S4 Inc serves as the subject matter expert for USSTRATCOM/J64’s Risk Management Framework (RMF) overseeing DODI 8510.01 (RMF) activities, assessing systems IAW DODI 8500.2 and CNSSI 1253 and selecting security controls (NIST 800-53). S4 provides RMF support for IT system hardware, software, and network operations supporting the Command and Control Facility (C2F). S4 performs cybersecurity roles and initiates RMF processes for assigned systems. We provide cybersecurity analysis support and recommendations including system-level risk analysis, security control selection and implementation, risk identification, remediation, and mitigation. S4 analyzes plan of action and milestones (POA&M) and provides recommendations on operational cybersecurity issues. We also provide analysis to optimize cybersecurity risk mitigation strategies. S4 analyzes certification evidence and artifacts, conducts risk analysis and prepares recommendations for accreditation decisions.

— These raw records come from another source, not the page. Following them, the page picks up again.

@[simp] theorem State.raise_ident (s : State) (code : Nat) (sev : Sev) (ax : Option AxisNo) (args : List Word) : (s.raise code sev ax args).ident = s.ident := (s.raise_logOnly code sev ax args).ident
@[simp] theorem State.raise_clk (s : State) (code : Nat) (sev : Sev) (ax : Option AxisNo) (args : List Word) : (s.raise code sev ax args).clk = s.clk := (s.raise_logOnly code sev ax args).clk
@[simp] theorem State.raise_life (s : State) (code : Nat) (sev : Sev) (ax : Option AxisNo) (args : List Word) : (s.raise code sev ax args).life = s.life := (s.raise_logOnly code sev ax args).life
@[simp] theorem State.raise_par (s : State) (code : Nat) (sev : Sev) (ax : Option AxisNo) (args : List Word) : (s.raise code sev ax args).par = s.par := (s.raise_logOnly code sev ax args).par
@[simp] theorem State.raise_ax (s : State) (code : Nat) (sev : Sev) (ax : Option AxisNo) (args : List Word) : (s.raise code sev ax args).ax = s.ax := (s.raise_logOnly code sev ax args).ax
@[simp] theorem State.raise_pair (s : State) (code : Nat) (sev : Sev) (ax : Option AxisNo) (args : List Word) : (s.raise code sev ax args).pair = s.pair := (s.raise_logOnly code sev ax args).pair
@[simp] theorem State.raise_ports (s : State) (code : Nat) (sev : Sev) (ax : Option AxisNo) (args : List Word) : (s.raise code sev ax args).ports = s.ports := (s.raise_logOnly code sev ax args).ports
@[simp] theorem State.raise_wheels (s : State) (code : Nat) (sev : Sev) (ax : Option AxisNo) (args : List Word) : (s.raise code sev ax args).wheels = s.wheels := (s.raise_logOnly code sev ax args).wheels
@[simp] theorem State.raise_divs (s : State) (code : Nat) (sev : Sev) (ax : Option AxisNo) (args : List Word) : (s.raise code sev ax args).divs = s.divs := (s.raise_logOnly code sev ax args).divs
@[simp] theorem State.raise_su (s : State) (code : Nat) (sev : Sev) (ax : Option AxisNo) (args : List Word) : (s.raise code sev ax args).su = s.su := (s.raise_logOnly code sev ax args).su
@[simp] theorem State.raise_safe (s : State) (code : Nat) (sev : Sev) (ax : Option AxisNo) (args : List Word) : (s.raise code sev ax args).safe = s.safe := (s.raise_logOnly code sev ax args).safe
@[simp] theorem State.raise_nov (s : State) (code : Nat) (sev : Sev) (ax : Option AxisNo) (args : List Word) : (s.raise code sev ax args).nov = s.nov := (s.raise_logOnly code sev ax args).nov
@[simp] theorem State.raise_twin (s : State) (code : Nat) (sev : Sev) (ax : Option AxisNo) (args : List Word) : (s.raise code sev ax args).twin = s.twin := (s.raise_logOnly code sev ax args).twin
@[simp] theorem State.raise_integ (s : State) (code : Nat) (sev : Sev) (ax : Option AxisNo) (args : List Word) : (s.raise code sev ax args).integ = s.integ := (s.raise_logOnly code sev ax args).integ
@[simp] theorem State.raise_vote (s : State) (code : Nat) (sev : Sev) (ax : Option AxisNo) (args : List Word) : (s.raise code sev ax args).vote = s.vote := (s.raise_logOnly code sev ax args).vote
@[simp] theorem State.raise_steer (s : State) (code : Nat) (sev : Sev) (ax : Option AxisNo) (args : List Word) : (s.raise code sev ax args).steer = s.steer := (s.raise_logOnly code sev ax args).steer
@[simp] theorem State.raise_brake (s : State) (code : Nat) (sev : Sev) (ax : Option AxisNo) (args : List Word) : (s.raise code sev ax args).brake = s.brake := (s.raise_logOnly code sev ax args).brake
@[simp] theorem State.raise_vtb (s : State) (code : Nat) (sev : Sev) (ax : Option AxisNo) (args : List Word) : (s.raise code sev ax args).vtb = s.vtb := (s.raise_logOnly code sev ax args).vtb
@[simp] theorem State.raise_can (s : State) (code : Nat) (sev : Sev) (ax : Option AxisNo) (args : List Word) : (s.raise code sev ax args).can = s.can := (s.raise_logOnly code sev ax args).can
@[simp] theorem State.raise_eth (s : State) (code : Nat) (sev : Sev) (ax : Option AxisNo) (args : List Word) : (s.raise code sev ax args).eth = s.eth := (s.raise_logOnly code sev ax args).eth
@[simp] theorem State.raise_arb (s : State) (code : Nat) (sev : Sev) (ax : Option AxisNo) (args : List Word) : (s.raise code sev ax args).arb = s.arb := (s.raise_logOnly code sev ax args).arb
@[simp] theorem State.raise_st (s : State) (code : Nat) (sev : Sev) (ax : Option AxisNo) (args : List Word) : (s.raise code sev ax args).st = s.st := (s.raise_logOnly code sev ax args).st
@[simp] theorem State.raise_padReset (s : State) (code : Nat) (sev : Sev) (ax : Option AxisNo) (args : List Word) : (s.raise code sev ax args).padReset = s.padReset := (s.raise_logOnly code sev ax args).padReset
@[simp] theorem State.raise_free (s : State) (code : Nat) (sev : Sev) (ax : Option AxisNo) (args : List Word) : (s.raise code sev ax args).free = s.free := (s.raise_logOnly code sev ax args).free
@[simp] theorem State.raise_pending (s : State) (code : Nat) (sev : Sev) (ax : Option AxisNo) (args : List Word) : (s.raise code sev ax args).pending = s.pending := (s.raise_logOnly code sev ax args).pending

S4 provides technical assessments, risk analysis, mission impact assessments, and recommendations to mitigate any potential N&NC degradations. S4 validates current policy requirements and reports non-compliance using the required DoD compliance reporting system. S4 helps develop and integrate operational TTPs internal and external to N&NC; Playbooks; Development of Theater Net-Centric Strategies; NetOps situational awareness operations; and NetOps Concept of Operations (CONOPS). We conduct analysis of all issues associated with and required for situational awareness of N&NC systems, networks and services.